(Exercise aim):
Every line from the one that contains "end Numbers" to the end of the records must be restated word for word. No other line belongs in the answer.

(Listed records):
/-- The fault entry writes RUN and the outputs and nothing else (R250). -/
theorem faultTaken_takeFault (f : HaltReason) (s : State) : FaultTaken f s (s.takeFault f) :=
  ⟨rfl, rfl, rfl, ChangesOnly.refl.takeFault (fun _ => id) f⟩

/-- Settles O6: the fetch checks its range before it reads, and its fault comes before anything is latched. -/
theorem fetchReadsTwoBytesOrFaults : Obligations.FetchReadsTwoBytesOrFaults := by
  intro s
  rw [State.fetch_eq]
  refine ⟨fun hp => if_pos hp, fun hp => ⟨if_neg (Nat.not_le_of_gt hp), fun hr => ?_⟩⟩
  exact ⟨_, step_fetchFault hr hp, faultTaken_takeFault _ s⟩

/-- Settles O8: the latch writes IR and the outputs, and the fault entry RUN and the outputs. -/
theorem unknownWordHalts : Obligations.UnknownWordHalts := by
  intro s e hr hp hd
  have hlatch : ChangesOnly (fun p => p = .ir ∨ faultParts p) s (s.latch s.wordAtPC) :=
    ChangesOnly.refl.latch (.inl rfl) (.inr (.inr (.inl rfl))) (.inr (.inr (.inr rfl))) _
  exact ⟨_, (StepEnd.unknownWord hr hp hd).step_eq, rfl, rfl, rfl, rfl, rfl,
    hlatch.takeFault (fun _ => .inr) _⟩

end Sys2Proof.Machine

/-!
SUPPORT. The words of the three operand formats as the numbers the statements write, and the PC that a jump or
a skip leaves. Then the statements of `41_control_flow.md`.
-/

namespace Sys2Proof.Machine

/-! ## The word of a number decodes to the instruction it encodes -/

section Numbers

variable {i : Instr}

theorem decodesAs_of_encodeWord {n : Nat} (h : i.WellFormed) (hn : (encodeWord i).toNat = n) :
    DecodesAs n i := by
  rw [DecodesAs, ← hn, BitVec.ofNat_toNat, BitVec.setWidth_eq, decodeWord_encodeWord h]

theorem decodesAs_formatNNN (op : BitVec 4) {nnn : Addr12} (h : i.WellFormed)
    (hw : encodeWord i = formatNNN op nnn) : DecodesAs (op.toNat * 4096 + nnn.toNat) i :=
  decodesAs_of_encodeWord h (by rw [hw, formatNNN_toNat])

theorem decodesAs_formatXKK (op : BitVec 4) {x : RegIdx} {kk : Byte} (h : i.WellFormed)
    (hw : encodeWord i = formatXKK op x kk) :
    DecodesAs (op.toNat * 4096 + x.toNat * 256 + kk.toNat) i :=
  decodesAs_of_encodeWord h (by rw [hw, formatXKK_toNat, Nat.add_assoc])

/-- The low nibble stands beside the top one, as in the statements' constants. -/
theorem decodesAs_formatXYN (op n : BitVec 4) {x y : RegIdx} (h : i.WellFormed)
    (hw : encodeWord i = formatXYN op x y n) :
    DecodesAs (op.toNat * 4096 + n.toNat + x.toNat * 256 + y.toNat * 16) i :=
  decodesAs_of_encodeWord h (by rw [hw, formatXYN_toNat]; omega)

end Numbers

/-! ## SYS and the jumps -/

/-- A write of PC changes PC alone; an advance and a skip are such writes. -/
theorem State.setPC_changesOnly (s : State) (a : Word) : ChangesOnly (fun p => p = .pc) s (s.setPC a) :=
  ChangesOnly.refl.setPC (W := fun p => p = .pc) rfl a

(Your response):
end Numbers

/-! ## SYS and the jumps -/

/-- A write of PC changes PC alone; an advance and a skip are such writes. -/
theorem State.setPC_changesOnly (s : State) (a : Word) : ChangesOnly (fun p => p = .pc) s (s.setPC a) :=
  ChangesOnly.refl.setPC (W := fun p => p = .pc) rfl a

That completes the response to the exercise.